- An international survey of ECT recipients found that over half felt they weren't given adequate information about the treatment beforehand.
- Many patients remember being told that ECT was safe and that it was their last treatment option.
- ECT is recognized by several medical societies as being an effective treatment for severe mental illness.
Patients and family members of those who have undergone electroconvulsive therapy (ECT) reported a mixed bag of information being given beforehand.
According to a survey of 858 ECT recipients, 59% felt they weren't given adequate information about ECT before receiving the treatment for severe mental illness. Another 17% said they weren't sure, reported John Read, PhD, of the University of East London, and colleagues.
Among the 286 family members and friends who were also surveyed, 27.4% and 12.3% said they weren't given enough information or weren't sure if they were, respectively.
"Our international survey, the largest ever conducted, seems to confirm audits of ECT leaflets, in Australia and the U.K., which found that the principle of informed consent is being consistently breached," the group wrote in the Journal of Medical Ethics.
"The findings are also consistent with findings that most users of antidepressants and antipsychotics are not fully informed about most of their adverse effects," they added.
Developed in the late 1930s, ECT involves delivering brief electrical pulses to the brain while under general anesthesia and a muscle relaxant, typically two or three times a week for a total of six to 12 treatments, depending on illness severity. Electrodes are attached to the patient's scalp to deliver a brief and controlled series of electrical pulses inducing a seizure in the brain. The seizure lasts about 1 minute, and then the patient awakens about 5 to 10 minutes later.
The procedure is typically reserved for patients with more severe psychiatric conditions, like severe depression and bipolar disorder, that haven't responded to other treatments.
ECT is recognized by several medical societies, including the American Psychiatric Association (APA), as being an effective treatment for severe mental illness. However, the APA notes that ECT doesn't prevent a return of illness in the future and that most ECT patients will need to continue with some sort of maintenance treatment, like medication, psychotherapy, or ongoing ECT treatments.
APA emphasizes informed consent as part of the process prior to ECT, in addition to a thorough psychiatric assessment, a medical examination, and sometimes a basic blood test and an electrocardiogram.
While some patients can experience longer-term memory problems, most cases of ECT-associated memory loss are temporary and improve within a couple of months.
When asked about adverse effects, 63.4% of ECT recipients said they were informed the procedure can cause temporary memory problems, and 17.2% said they were told it can cause long-term or permanent memory problems. About 5% said they were told women are more likely to have memory problems.
Many said they were told there are no long-term adverse effects and that it was "extremely safe" and "safer than medication." In recounting discussion with their doctors and nurses, several patients said the word "harmless" was used.
Also, 27.9% said they were informed of risks from repeated general anesthesia, and 11.6% said they were told ECT can cause heart problems.
As for general information about the treatment, most (58.3%) said they were told depression is caused by a chemical imbalance in the brain, and many (42.3%) were told ECT corrects this chemical imbalance or another brain abnormality. One patient recounted being told ECT would "reboot my brain like a computer," while another was told ECT would "reset the brain electrically and allow it to function normally."
Many ECT patients said they were told this treatment was a last resort and that they had no other options left. One person said they were told "it is the last solution," and another said it was "the only choice for treatment-resistant depression."
Most also recounted being told ECT can be life-saving or prevent suicide (68.2%) and that ECT is the most effective treatment for severe depression (63.3%). A few said their doctors or nurses called ECT a "miracle cure."
About 12% said they were told there is no evidence ECT has any long-term benefits. A fifth said they were told about legal rights in relation to ECT.

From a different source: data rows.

/-! ## Commands at their apply tick -/

/-- R363, R390: what some commands do when their tick comes. Each is answered with OK and the tick, and sets what its opcode says: buffers and legends
are registered and removed, a flip waits in its group, and colours and coefficients are staged, committed and loaded (excess bits of an entry are log
46). -/
def Obligations.AppliedCommands : Prop :=
  ∀ (n : Nat) (a : Accepted) (s : State), a.fseq = none → a.hdr.transport ≠ .reg →
    cannotApply n a.cmd { s with twin := { s.twin with
      peerCmds := s.twin.peerCmds.filter (fun e => !(e.1 == a.hdr.seq && e.2.1 == a.hdr.crc)) } } = false →
    (∀ b off w h f st l, a.cmd = .bufRegister b off w h f st l →
      ((applyOne n a s).buf b = bufInit ∧ (applyOne n a s).cfg = applyCfg s.power.forced s.cfg a.cmd
        ∧ ∃ r, s.sent (applyOne n a s) (.reply r) ∧ r.status = .ok ∧ r.tick = n ∧ r.tag = a.hdr.tag))
    ∧ (∀ b, a.cmd = .bufUnregister b →
      ((applyOne n a s).bufs = tdel b s.bufs ∧ (applyOne n a s).cfg = applyCfg s.power.forced s.cfg a.cmd
        ∧ ∃ r, s.sent (applyOne n a s) (.reply r) ∧ r.status = .ok ∧ r.tick = n ∧ r.tag = a.hdr.tag))
    ∧ (∀ g layers, a.cmd = .flip g layers → g < 64 →
      ((applyOne n a s).group g).pending = some ⟨layers, a.hdr.tag⟩ ∧ (∀ k : Nat, k ≠ g → (applyOne n a s).group k = s.group k))
    ∧ (∀ h part d, a.cmd = .colourStage h part d →
      (applyOne n a s).head h = { s.head h with
        staged := stagePart part d (s.head h).staged, stagedMask := (s.head h).stagedMask ||| 2 ^ part }
      ∧ ∃ r, s.sent (applyOne n a s) (.reply r) ∧ r.status = .ok ∧ r.tick = n)
    ∧ (∀ h, a.cmd = .colourCommit h →
      (applyOne n a s).head h = { s.head h with commitBank := some (s.head h).staged, stagedMask := 0 }
      ∧ (∀ g : Nat, g ≠ h → (applyOne n a s).head g = s.head g))
    ∧ (∀ i d, a.cmd = .scalerCoefLoad i d → tfind (applyOne n a s).coef i = some (coefTaps d))
    ∧ (∀ l p m, a.cmd = .legendRegister l p m → tfind (applyOne n a s).legends l = some ⟨p, m, none, [], false⟩)
    ∧ (∀ l, a.cmd = .legendDelete l → tfind (applyOne n a s).legends l = none)
    ∧ (∀ m, a.cmd = .encIdr m → ∀ x : Nat, x < 16 → bit m x = true → (s.session x).running = true →
      0 < ((applyOne n a s).session x).idrDue)

/-! ## The whole machine -/

/-- R303: DRAM keeps its canonical form, addresses rising and no zero byte listed, over every step from every state that has it. -/
def Obligations.StepKeepsDramCanonical : Prop :=
  ∀ s t : State, Memory.wf s.dram = true → step s = .next t → Memory.wf t.dram = true

/-- The state after reset (R405, R400): DRAM has its canonical form, nothing waits, the start is at its first step, in mode SOLO and not READY, the
counter reads 0 in FREE-RUN, no head is live and no interrupt is pending. -/
def Obligations.ResetValues : Prop :=
  Memory.wf State.reset.dram = true ∧ State.reset.pending = [] ∧ State.reset.power.phase = .starting 0 ∧ State.reset.twin.mode = .solo
  ∧ State.reset.cmd.ready = false ∧ State.reset.time.now = 0 ∧ State.reset.time.state = .freeRun ∧ State.reset.cmd.irqCause = 0
  ∧ (∀ h : Nat, (State.reset.head h).live = false) ∧ State.reset.events.history = [] ∧ State.reset.pins.live = 0

/-- R226, R303, R360: what no command can do. A step takes exactly its command off the queue; the bytes of DRAM change by a write through the aperture
only; and the seat changes at a release of RESET_N only. -/
def Obligations.StepFrame : Prop :=
  ∀ (s t : State) (i : Instr) (rest : List Instr), s.pending = i :: rest → step s = .next t →
    t.pending = rest ∧ ((∀ off data, i ≠ .bar2Write off data) → t.dram = s.dram)
    ∧ ((∀ r, i ≠ .resetNRelease r) → t.seatB = s.seatB)

/-- R194: HEAD_FRAME_CNT at every frame start, shown or not, is the number of the tick grid for the head's multiple. -/
def Obligations.FrameNumbers : Prop :=
  ∀ (s : State) (h : Fin 32) (fi : FrameIn) (rest : List FrameIn), (s.head h).nextIn = fi :: rest →
    Completes (.frameStart h) s (fun t =>
      (t.head h).frameCnt = (match (s.head h).timing.mult with
        | 0 => fi.tick / 2 % 2 ^ 32
        | 1 => fi.tick % 2 ^ 32
        | _ => (2 * fi.tick + (if fi.second then 1 else 0)) % 2 ^ 32)
      ∧ ∀ g : Nat, g ≠ h.val → (t.head g).frameCnt = (s.head g).frameCnt)

/-- R60: the codes of the verdicts, a larger one worse, 7 never written; and the worst of several verdicts is their maximum. -/
def Obligations.VerdictCodes : Prop :=
  [Verdict.live, .aged, .concealed, .frozen, .stale, .unverified, .dark].map Verdict.code = [0, 1, 2, 3, 4, 5, 6]
  ∧ (∀ v : Verdict, v.code < 7 ∧ verdictOf v.code = v)
  ∧ (∀ a b : Verdict, (worse a b).code = max a.code b.code)
  ∧ ∀ l : List Verdict, (∀ v ∈ l, v.code ≤ (worstOf l).code) ∧ (l ≠ [] → worstOf l ∈ l)

/-- R322: the check-value algorithms, each with its width, polynomial, initial value, reflection, final XOR and its check over "123456789". The
polynomial of a reflected one is held bit-reversed. -/
def Obligations.CrcAlgorithms : Prop :=
  (∀ k : Nat, (crcAlg k).refl = decide (k ≠ 2))
  ∧ ((crcAlg 0).width = 32 ∧ (crcAlg 0).init = 0xFFFFFFFF ∧ (crcAlg 0).xorOut = 0xFFFFFFFF
      ∧ ∀ i : Fin 32, (crcAlg 0).poly.getLsbD i = (0x1EDC6F41 : BitVec 64).getLsbD (31 - i))
  ∧ ((crcAlg 1).width = 32 ∧ (crcAlg 1).init = 0xFFFFFFFF ∧ (crcAlg 1).xorOut = 0xFFFFFFFF
      ∧ ∀ i : Fin 32, (crcAlg 1).poly.getLsbD i = (0x04C11DB7 : BitVec 64).getLsbD (31 - i))
  ∧ ((crcAlg 2).width = 16 ∧ (crcAlg 2).init = 0xFFFF ∧ (crcAlg 2).xorOut = 0 ∧ (crcAlg 2).poly = 0x1021)
  ∧ ((crcAlg 3).width = 64 ∧ (crcAlg 3).init = BitVec.allOnes 64 ∧ (crcAlg 3).xorOut = BitVec.allOnes 64
      ∧ ∀ i : Fin 64, (crcAlg 3).poly.getLsbD i = (0x42F0E1EBA9EA3693 : BitVec 64).getLsbD (63 - i))
  ∧ (∀ d : Bytes, d = [0x31, 0x32, 0x33, 0x34, 0x35, 0x36, 0x37, 0x38, 0x39] →
      crcOf 0 none d = 0xE3069283 ∧ crcOf 1 none d = 0xCBF43926 ∧ crcOf 2 none d = 0x29B1 ∧ crcOf 3 none d = 0x995DC9BBDF1939FA)

/-- R369: a status read shifts out a copy of the window, and both sticky flags are cleared when it is taken. While a reply is unread, neither the read
nor a write of SYS_IRQ_CAUSE clears the cause of the replies, and the window says REPLY_READY. -/
def Obligations.StatusReads : Prop :=
  (∀ (s : State) (at' : Time64), s.powered = true →
    Completes (.statusRead at') s (fun t =>
      s.sent t (.miso (statusWindow (atTime at' s))) ∧ t.cmd.spi.crcErr = false ∧ t.cmd.spi.overrun = false
      ∧ t.cmd.spi.replies = s.cmd.spi.replies ∧ t.cmd.irqCause = s.cmd.irqCause ∧ OnlyInterface s t))
  ∧ (∀ (s : State), s.cmd.spi.replies ≠ [] → ∃ f : BitVec 8, (statusWindow s)[2]? = some f ∧ f.getLsbD 1 = true)
  ∧ ∀ (s : State) (v : Reg32), s.bar0Open = true → s.cmd.spi.replies ≠ [] → s.cmd.irqCause.getLsbD 9 = true →
    Completes (.sysIrqCauseW1c v) s (fun t => t.cmd.irqCause.getLsbD 9 = true)
end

The survey was disseminated from January to September 2024. Respondents spanned 44 countries, but most were from the U.S. and were white (87%) and female (73%).
Average age at last ECT was 41.9 but ranged from 12 to 87. About three-quarters of ECT recipients had their last ECT between 2010 and 2024; just 1.7% had it between 1950 and 1969.

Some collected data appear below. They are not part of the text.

-- ==== Sys2Proof/Laws/State.lean ====
section
/-! SUPPORT. One lemma for each field and each update of the state, true by unfolding, so that no proof unfolds an update: the frame of a
meaning, the setters of the numbered units, the clock reading, the output log, interrupt causes and events. -/
namespace Sys2Proof.Machine

/-! ## Meanings -/

/-- An ordinary meaning answers a next state. -/
theorem act_next (f : State → State) (s : State) :
    act f s = .next { f s with pending := s.pending, seatB := s.seatB, dram := s.dram } := rfl

/-! ## The setters of the numbered units -/

@[simp] theorem setHead_pending (s : State) (i : Nat) (v : Head) : (s.setHead i v).pending = s.pending := rfl
@[simp] theorem setHead_free (s : State) (i : Nat) (v : Head) : (s.setHead i v).free = s.free := rfl
@[simp] theorem setHead_out (s : State) (i : Nat) (v : Head) : (s.setHead i v).out = s.out := rfl
@[simp] theorem setHead_seatB (s : State) (i : Nat) (v : Head) : (s.setHead i v).seatB = s.seatB := rfl
@[simp] theorem setHead_cfg (s : State) (i : Nat) (v : Head) : (s.setHead i v).cfg = s.cfg := rfl
@[simp] theorem setHead_cmd (s : State) (i : Nat) (v : Head) : (s.setHead i v).cmd = s.cmd := rfl
@[simp] theorem setHead_events (s : State) (i : Nat) (v : Head) : (s.setHead i v).events = s.events := rfl
@[simp] theorem setHead_time (s : State) (i : Nat) (v : Head) : (s.setHead i v).time = s.time := rfl
@[simp] theorem setHead_ledger (s : State) (i : Nat) (v : Head) : (s.setHead i v).ledger = s.ledger := rfl
@[simp] theorem setHead_sources (s : State) (i : Nat) (v : Head) : (s.setHead i v).sources = s.sources := rfl
@[simp] theorem setHead_streams (s : State) (i : Nat) (v : Head) : (s.setHead i v).streams = s.streams := rfl
@[simp] theorem setHead_lanes (s : State) (i : Nat) (v : Head) : (s.setHead i v).lanes = s.lanes := rfl
@[simp] theorem setHead_freeze (s : State) (i : Nat) (v : Head) : (s.setHead i v).freeze = s.freeze := rfl
@[simp] theorem setHead_eth (s : State) (i : Nat) (v : Head) : (s.setHead i v).eth = s.eth := rfl
@[simp] theorem setHead_decRing (s : State) (i : Nat) (v : Head) : (s.setHead i v).decRing = s.decRing := rfl
@[simp] theorem setHead_decDrop (s : State) (i : Nat) (v : Head) : (s.setHead i v).decDrop = s.decDrop := rfl
@[simp] theorem setHead_mirror (s : State) (i : Nat) (v : Head) : (s.setHead i v).mirror = s.mirror := rfl
@[simp] theorem setHead_mirrorDrop (s : State) (i : Nat) (v : Head) : (s.setHead i v).mirrorDrop = s.mirrorDrop := rfl
@[simp] theorem setHead_panes (s : State) (i : Nat) (v : Head) : (s.setHead i v).panes = s.panes := rfl
@[simp] theorem setHead_groups (s : State) (i : Nat) (v : Head) : (s.setHead i v).groups = s.groups := rfl
@[simp] theorem setHead_bufs (s : State) (i : Nat) (v : Head) : (s.setHead i v).bufs = s.bufs := rfl
@[simp] theorem setHead_dp (s : State) (i : Nat) (v : Head) : (s.setHead i v).dp = s.dp := rfl
@[simp] theorem setHead_pins (s : State) (i : Nat) (v : Head) : (s.setHead i v).pins = s.pins := rfl
@[simp] theorem setHead_coef (s : State) (i : Nat) (v : Head) : (s.setHead i v).coef = s.coef := rfl
@[simp] theorem setHead_cu (s : State) (i : Nat) (v : Head) : (s.setHead i v).cu = s.cu := rfl
@[simp] theorem setHead_refs (s : State) (i : Nat) (v : Head) : (s.setHead i v).refs = s.refs := rfl
@[simp] theorem setHead_recheckN (s : State) (i : Nat) (v : Head) : (s.setHead i v).recheckN = s.recheckN := rfl
@[simp] theorem setHead_touch (s : State) (i : Nat) (v : Head) : (s.setHead i v).touch = s.touch := rfl
@[simp] theorem setHead_legends (s : State) (i : Nat) (v : Head) : (s.setHead i v).legends = s.legends := rfl
@[simp] theorem setHead_evi (s : State) (i : Nat) (v : Head) : (s.setHead i v).evi = s.evi := rfl
@[simp] theorem setHead_enc (s : State) (i : Nat) (v : Head) : (s.setHead i v).enc = s.enc := rfl
@[simp] theorem setHead_mem (s : State) (i : Nat) (v : Head) : (s.setHead i v).mem = s.mem := rfl
@[simp] theorem setHead_dram (s : State) (i : Nat) (v : Head) : (s.setHead i v).dram = s.dram := rfl
@[simp] theorem setHead_twin (s : State) (i : Nat) (v : Head) : (s.setHead i v).twin = s.twin := rfl
@[simp] theorem setHead_test (s : State) (i : Nat) (v : Head) : (s.setHead i v).test = s.test := rfl
@[simp] theorem setHead_life (s : State) (i : Nat) (v : Head) : (s.setHead i v).life = s.life := rfl
@[simp] theorem setHead_power (s : State) (i : Nat) (v : Head) : (s.setHead i v).power = s.power := rfl
@[simp] theorem head_setHead (s : State) (i : Nat) (v : Head) : (s.setHead i v).head i = v := tget_tset_same _ _ _ _
theorem head_setHead_ne (s : State) (i : Nat) (v : Head) {k : Nat} (h : k ≠ i) : (s.setHead i v).head k = s.head k :=
  tget_tset_ne _ _ _ _ _ h
@[simp] theorem modHead_eq (s : State) (i : Nat) (g : Head → Head) : s.modHead i g = s.setHead i (g (s.head i)) := rfl

@[simp] theorem setSource_pending (s : State) (i : Nat) (v : SourceRun) : (s.setSource i v).pending = s.pending := rfl
@[simp] theorem setSource_free (s : State) (i : Nat) (v : SourceRun) : (s.setSource i v).free = s.free := rfl
@[simp] theorem setSource_out (s : State) (i : Nat) (v : SourceRun) : (s.setSource i v).out = s.out := rfl
@[simp] theorem setSource_seatB (s : State) (i : Nat) (v : SourceRun) : (s.setSource i v).seatB = s.seatB := rfl
@[simp] theorem setSource_cfg (s : State) (i : Nat) (v : SourceRun) : (s.setSource i v).cfg = s.cfg := rfl
@[simp] theorem setSource_cmd (s : State) (i : Nat) (v : SourceRun) : (s.setSource i v).cmd = s.cmd := rfl
@[simp] theorem setSource_events (s : State) (i : Nat) (v : SourceRun) : (s.setSource i v).events = s.events := rfl
@[simp] theorem setSource_time (s : State) (i : Nat) (v : SourceRun) : (s.setSource i v).time = s.time := rfl
@[simp] theorem setSource_ledger (s : State) (i : Nat) (v : SourceRun) : (s.setSource i v).ledger = s.ledger := rfl
@[simp] theorem setSource_streams (s : State) (i : Nat) (v : SourceRun) : (s.setSource i v).streams = s.streams := rfl
@[simp] theorem setSource_lanes (s : State) (i : Nat) (v : SourceRun) : (s.setSource i v).lanes = s.lanes := rfl
@[simp] theorem setSource_freeze (s : State) (i : Nat) (v : SourceRun) : (s.setSource i v).freeze = s.freeze := rfl
@[simp] theorem setSource_eth (s : State) (i : Nat) (v : SourceRun) : (s.setSource i v).eth = s.eth := rfl
@[simp] theorem setSource_decRing (s : State) (i : Nat) (v : SourceRun) : (s.setSource i v).decRing = s.decRing := rfl
@[simp] theorem setSource_decDrop (s : State) (i : Nat) (v : SourceRun) : (s.setSource i v).decDrop = s.decDrop := rfl
@[simp] theorem setSource_mirror (s : State) (i : Nat) (v : SourceRun) : (s.setSource i v).mirror = s.mirror := rfl
@[simp] theorem setSource_mirrorDrop (s : State) (i : Nat) (v : SourceRun) : (s.setSource i v).mirrorDrop = s.mirrorDrop := rfl
@[simp] theorem setSource_panes (s : State) (i : Nat) (v : SourceRun) : (s.setSource i v).panes = s.panes := rfl
@[simp] theorem setSource_groups (s : State) (i : Nat) (v : SourceRun) : (s.setSource i v).groups = s.groups := rfl
@[simp] theorem setSource_bufs (s : State) (i : Nat) (v : SourceRun) : (s.setSource i v).bufs = s.bufs := rfl
@[simp] theorem setSource_heads (s : State) (i : Nat) (v : SourceRun) : (s.setSource i v).heads = s.heads := rfl
@[simp] theorem setSource_dp (s : State) (i : Nat) (v : SourceRun) : (s.setSource i v).dp = s.dp := rfl
@[simp] theorem setSource_pins (s : State) (i : Nat) (v : SourceRun) : (s.setSource i v).pins = s.pins := rfl
@[simp] theorem setSource_coef (s : State) (i : Nat) (v : SourceRun) : (s.setSource i v).coef = s.coef := rfl
@[simp] theorem setSource_cu (s : State) (i : Nat) (v : SourceRun) : (s.setSource i v).cu = s.cu := rfl
@[simp] theorem setSource_refs (s : State) (i : Nat) (v : SourceRun) : (s.setSource i v).refs = s.refs := rfl
@[simp] theorem setSource_recheckN (s : State) (i : Nat) (v : SourceRun) : (s.setSource i v).recheckN = s.recheckN := rfl
@[simp] theorem setSource_touch (s : State) (i : Nat) (v : SourceRun) : (s.setSource i v).touch = s.touch := rfl
@[simp] theorem setSource_legends (s : State) (i : Nat) (v : SourceRun) : (s.setSource i v).legends = s.legends := rfl
@[simp] theorem setSource_evi (s : State) (i : Nat) (v : SourceRun) : (s.setSource i v).evi = s.evi := rfl
@[simp] theorem setSource_enc (s : State) (i : Nat) (v : SourceRun) : (s.setSource i v).enc = s.enc := rfl
@[simp] theorem setSource_mem (s : State) (i : Nat) (v : SourceRun) : (s.setSource i v).mem = s.mem := rfl
@[simp] theorem setSource_dram (s : State) (i : Nat) (v : SourceRun) : (s.setSource i v).dram = s.dram := rfl
@[simp] theorem setSource_twin (s : State) (i : Nat) (v : SourceRun) : (s.setSource i v).twin = s.twin := rfl
@[simp] theorem setSource_test (s : State) (i : Nat) (v : SourceRun) : (s.setSource i v).test = s.test := rfl
@[simp] theorem setSource_life (s : State) (i : Nat) (v : SourceRun) : (s.setSource i v).life = s.life := rfl
@[simp] theorem setSource_power (s : State) (i : Nat) (v : SourceRun) : (s.setSource i v).power = s.power := rfl
@[simp] theorem source_setSource (s : State) (i : Nat) (v : SourceRun) : (s.setSource i v).source i = v := tget_tset_same _ _ _ _
theorem source_setSource_ne (s : State) (i : Nat) (v : SourceRun) {k : Nat} (h : k ≠ i) : (s.setSource i v).source k = s.source k :=
  tget_tset_ne _ _ _ _ _ h
@[simp] theorem modSource_eq (s : State) (i : Nat) (g : SourceRun → SourceRun) : s.modSource i g = s.setSource i (g (s.source i)) := rfl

Depression was the most common reason for ECT (74.3%), followed by psychosis or schizophrenia (17.2%), bipolar disorder (15.3%), catatonia (7.8%), and an unspecified "other" reason (12.8%). Nearly 6% didn't know why they had it.
Read and co-authors pointed out some limitations to the survey, including that all responses were dependent on memory. Since ECT can impact memory, people who reported being "unsure" about if they were told certain information doesn't necessarily mean they weren't provided it, the researchers said.
Disclosures
Read reported being a paid expert witness in several ECT legal cases. No other disclosures were reported.